*** Exercise data ***
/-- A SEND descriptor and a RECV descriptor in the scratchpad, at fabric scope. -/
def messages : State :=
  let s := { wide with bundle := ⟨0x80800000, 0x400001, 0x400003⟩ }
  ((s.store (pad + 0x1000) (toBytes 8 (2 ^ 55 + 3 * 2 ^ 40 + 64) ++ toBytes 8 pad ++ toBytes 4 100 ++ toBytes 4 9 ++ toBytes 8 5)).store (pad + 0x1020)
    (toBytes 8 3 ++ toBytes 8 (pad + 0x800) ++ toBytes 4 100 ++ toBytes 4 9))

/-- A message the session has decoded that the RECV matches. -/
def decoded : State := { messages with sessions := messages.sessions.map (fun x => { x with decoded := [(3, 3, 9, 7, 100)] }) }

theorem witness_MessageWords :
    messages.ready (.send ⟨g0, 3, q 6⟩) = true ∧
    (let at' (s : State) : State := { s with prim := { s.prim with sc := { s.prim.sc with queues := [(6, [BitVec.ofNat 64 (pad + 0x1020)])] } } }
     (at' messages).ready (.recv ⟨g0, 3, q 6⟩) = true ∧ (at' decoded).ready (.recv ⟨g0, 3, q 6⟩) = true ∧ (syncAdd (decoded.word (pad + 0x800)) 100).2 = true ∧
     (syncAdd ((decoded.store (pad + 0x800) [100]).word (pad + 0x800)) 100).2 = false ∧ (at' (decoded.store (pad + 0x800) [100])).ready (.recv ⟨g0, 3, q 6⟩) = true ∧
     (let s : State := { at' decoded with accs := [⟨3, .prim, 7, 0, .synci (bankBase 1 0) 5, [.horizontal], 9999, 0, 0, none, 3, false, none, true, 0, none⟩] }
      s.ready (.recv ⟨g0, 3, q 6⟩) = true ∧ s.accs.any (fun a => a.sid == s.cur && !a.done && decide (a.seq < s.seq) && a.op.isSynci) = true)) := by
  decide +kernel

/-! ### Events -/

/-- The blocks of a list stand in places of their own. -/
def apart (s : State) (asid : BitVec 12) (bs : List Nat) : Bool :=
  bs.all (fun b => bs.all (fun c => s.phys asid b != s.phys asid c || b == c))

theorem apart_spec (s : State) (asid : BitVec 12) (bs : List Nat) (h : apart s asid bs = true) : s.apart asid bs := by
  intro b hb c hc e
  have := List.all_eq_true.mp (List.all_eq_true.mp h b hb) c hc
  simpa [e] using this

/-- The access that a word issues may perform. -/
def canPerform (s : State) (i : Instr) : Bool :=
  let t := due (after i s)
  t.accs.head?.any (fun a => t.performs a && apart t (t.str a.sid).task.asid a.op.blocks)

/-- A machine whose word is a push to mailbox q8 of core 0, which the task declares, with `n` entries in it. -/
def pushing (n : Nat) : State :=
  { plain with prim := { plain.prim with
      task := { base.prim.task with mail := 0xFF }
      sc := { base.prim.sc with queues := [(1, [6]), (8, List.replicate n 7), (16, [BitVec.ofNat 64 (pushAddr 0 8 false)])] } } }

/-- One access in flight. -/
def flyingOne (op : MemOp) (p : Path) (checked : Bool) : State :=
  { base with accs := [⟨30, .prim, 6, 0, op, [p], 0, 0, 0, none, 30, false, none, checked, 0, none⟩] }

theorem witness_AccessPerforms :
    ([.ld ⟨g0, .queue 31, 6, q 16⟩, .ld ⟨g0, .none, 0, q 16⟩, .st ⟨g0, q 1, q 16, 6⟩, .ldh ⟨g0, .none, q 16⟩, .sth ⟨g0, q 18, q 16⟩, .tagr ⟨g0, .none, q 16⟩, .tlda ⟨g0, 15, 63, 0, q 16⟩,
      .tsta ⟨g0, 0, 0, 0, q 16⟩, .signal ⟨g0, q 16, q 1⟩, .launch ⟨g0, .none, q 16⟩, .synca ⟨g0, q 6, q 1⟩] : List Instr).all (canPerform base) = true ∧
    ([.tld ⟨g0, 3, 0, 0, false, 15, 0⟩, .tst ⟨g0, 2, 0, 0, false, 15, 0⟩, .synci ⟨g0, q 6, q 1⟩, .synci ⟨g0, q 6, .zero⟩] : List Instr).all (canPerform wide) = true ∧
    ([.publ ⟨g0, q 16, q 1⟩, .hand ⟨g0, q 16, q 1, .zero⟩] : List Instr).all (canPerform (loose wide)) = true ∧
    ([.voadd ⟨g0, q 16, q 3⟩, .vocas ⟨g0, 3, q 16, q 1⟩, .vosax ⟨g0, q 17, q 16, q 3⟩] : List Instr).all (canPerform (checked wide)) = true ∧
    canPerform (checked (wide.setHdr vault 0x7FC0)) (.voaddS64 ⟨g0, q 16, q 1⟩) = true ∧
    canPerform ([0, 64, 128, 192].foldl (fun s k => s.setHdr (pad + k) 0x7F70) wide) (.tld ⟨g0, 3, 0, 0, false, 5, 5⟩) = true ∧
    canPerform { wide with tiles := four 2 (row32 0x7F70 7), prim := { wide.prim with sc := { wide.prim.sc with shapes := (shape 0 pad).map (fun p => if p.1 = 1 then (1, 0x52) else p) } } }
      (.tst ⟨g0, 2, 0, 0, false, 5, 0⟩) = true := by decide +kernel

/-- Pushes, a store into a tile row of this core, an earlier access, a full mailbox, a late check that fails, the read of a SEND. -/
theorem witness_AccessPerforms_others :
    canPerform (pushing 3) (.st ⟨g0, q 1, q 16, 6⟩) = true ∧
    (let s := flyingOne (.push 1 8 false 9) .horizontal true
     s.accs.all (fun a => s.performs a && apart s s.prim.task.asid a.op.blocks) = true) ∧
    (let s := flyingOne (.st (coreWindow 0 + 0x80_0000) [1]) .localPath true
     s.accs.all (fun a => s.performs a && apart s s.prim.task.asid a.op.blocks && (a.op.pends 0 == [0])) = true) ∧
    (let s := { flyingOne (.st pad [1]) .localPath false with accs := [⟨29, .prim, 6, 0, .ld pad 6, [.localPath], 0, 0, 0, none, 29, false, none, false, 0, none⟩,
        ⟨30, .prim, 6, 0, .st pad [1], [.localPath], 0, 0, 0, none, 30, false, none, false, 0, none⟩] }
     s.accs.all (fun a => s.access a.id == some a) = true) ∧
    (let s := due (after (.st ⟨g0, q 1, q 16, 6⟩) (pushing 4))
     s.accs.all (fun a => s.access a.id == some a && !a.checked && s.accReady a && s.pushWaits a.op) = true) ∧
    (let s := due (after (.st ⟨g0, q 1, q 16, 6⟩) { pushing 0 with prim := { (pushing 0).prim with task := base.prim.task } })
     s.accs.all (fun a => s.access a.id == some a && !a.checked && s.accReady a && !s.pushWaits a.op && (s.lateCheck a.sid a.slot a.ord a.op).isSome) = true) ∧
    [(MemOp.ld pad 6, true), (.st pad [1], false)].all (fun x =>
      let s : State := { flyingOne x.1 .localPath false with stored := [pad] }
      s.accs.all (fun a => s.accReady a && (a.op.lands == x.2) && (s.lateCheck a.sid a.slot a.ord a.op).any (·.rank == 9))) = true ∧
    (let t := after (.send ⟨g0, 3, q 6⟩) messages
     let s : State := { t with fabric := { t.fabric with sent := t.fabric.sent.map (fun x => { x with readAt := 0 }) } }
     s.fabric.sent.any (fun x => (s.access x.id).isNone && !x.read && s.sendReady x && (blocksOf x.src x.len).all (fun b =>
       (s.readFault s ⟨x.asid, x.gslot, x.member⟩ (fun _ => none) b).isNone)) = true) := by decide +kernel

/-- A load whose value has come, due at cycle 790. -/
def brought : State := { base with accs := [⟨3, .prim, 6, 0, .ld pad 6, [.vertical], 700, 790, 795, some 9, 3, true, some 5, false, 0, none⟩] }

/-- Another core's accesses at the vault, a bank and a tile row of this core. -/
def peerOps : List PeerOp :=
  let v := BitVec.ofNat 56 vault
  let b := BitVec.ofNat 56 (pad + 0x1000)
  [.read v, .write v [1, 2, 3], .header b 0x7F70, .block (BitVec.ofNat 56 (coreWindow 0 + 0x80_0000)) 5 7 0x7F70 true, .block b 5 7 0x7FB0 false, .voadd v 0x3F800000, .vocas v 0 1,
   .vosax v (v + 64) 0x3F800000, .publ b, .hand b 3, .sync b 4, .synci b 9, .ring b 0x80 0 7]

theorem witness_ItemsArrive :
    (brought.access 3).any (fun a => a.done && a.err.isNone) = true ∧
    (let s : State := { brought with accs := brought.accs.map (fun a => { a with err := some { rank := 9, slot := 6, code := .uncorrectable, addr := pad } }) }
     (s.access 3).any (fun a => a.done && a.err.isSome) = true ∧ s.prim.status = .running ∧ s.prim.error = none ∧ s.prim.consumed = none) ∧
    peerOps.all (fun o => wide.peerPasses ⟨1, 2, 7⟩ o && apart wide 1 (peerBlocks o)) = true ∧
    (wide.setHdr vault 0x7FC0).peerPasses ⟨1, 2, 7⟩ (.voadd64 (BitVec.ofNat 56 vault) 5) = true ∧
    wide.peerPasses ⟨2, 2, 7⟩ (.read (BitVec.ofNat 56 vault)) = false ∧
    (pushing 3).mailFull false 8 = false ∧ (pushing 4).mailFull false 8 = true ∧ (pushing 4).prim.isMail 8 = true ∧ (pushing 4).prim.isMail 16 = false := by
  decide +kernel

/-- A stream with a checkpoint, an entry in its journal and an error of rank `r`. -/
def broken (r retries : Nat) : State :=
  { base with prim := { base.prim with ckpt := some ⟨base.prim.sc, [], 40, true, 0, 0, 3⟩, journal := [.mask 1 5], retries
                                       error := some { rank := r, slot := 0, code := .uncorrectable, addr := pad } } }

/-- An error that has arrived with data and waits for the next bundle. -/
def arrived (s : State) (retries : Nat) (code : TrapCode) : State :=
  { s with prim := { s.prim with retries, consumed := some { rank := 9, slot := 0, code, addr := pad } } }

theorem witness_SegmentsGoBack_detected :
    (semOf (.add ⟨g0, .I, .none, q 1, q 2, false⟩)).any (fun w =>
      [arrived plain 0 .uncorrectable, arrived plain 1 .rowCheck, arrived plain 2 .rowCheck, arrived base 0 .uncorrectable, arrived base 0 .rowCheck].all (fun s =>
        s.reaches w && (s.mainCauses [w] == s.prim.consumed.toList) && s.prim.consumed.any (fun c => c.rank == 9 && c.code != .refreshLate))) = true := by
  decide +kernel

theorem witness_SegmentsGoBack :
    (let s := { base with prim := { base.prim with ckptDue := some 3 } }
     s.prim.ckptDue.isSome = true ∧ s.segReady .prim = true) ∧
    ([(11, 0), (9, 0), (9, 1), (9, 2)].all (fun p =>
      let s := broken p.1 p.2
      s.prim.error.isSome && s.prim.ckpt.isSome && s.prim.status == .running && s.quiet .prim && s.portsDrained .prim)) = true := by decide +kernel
***
Among the records above, repeat exactly the line with "base) = true ∧", the line with "a.op.blocks) = true) ∧", and every line in between, and only those.

▸ **Solution below**
      .tsta ⟨g0, 0, 0, 0, q 16⟩, .signal ⟨g0, q 16, q 1⟩, .launch ⟨g0, .none, q 16⟩, .synca ⟨g0, q 6, q 1⟩] : List Instr).all (canPerform base) = true ∧
    ([.tld ⟨g0, 3, 0, 0, false, 15, 0⟩, .tst ⟨g0, 2, 0, 0, false, 15, 0⟩, .synci ⟨g0, q 6, q 1⟩, .synci ⟨g0, q 6, .zero⟩] : List Instr).all (canPerform wide) = true ∧
    ([.publ ⟨g0, q 16, q 1⟩, .hand ⟨g0, q 16, q 1, .zero⟩] : List Instr).all (canPerform (loose wide)) = true ∧
    ([.voadd ⟨g0, q 16, q 3⟩, .vocas ⟨g0, 3, q 16, q 1⟩, .vosax ⟨g0, q 17, q 16, q 3⟩] : List Instr).all (canPerform (checked wide)) = true ∧
    canPerform (checked (wide.setHdr vault 0x7FC0)) (.voaddS64 ⟨g0, q 16, q 1⟩) = true ∧
    canPerform ([0, 64, 128, 192].foldl (fun s k => s.setHdr (pad + k) 0x7F70) wide) (.tld ⟨g0, 3, 0, 0, false, 5, 5⟩) = true ∧
    canPerform { wide with tiles := four 2 (row32 0x7F70 7), prim := { wide.prim with sc := { wide.prim.sc with shapes := (shape 0 pad).map (fun p => if p.1 = 1 then (1, 0x52) else p) } } }
      (.tst ⟨g0, 2, 0, 0, false, 5, 0⟩) = true := by decide +kernel

/-- Pushes, a store into a tile row of this core, an earlier access, a full mailbox, a late check that fails, the read of a SEND. -/
theorem witness_AccessPerforms_others :
    canPerform (pushing 3) (.st ⟨g0, q 1, q 16, 6⟩) = true ∧
    (let s := flyingOne (.push 1 8 false 9) .horizontal true
     s.accs.all (fun a => s.performs a && apart s s.prim.task.asid a.op.blocks) = true) ∧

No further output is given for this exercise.